What the task asks:
Lines with the word "Machine" are the answer; copy each of them from the data below.

Data block:
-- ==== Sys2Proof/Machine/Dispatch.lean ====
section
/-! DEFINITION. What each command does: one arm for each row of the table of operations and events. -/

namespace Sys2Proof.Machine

Exercise output:
-- ==== Sys2Proof/Machine/Dispatch.lean ====
namespace Sys2Proof.Machine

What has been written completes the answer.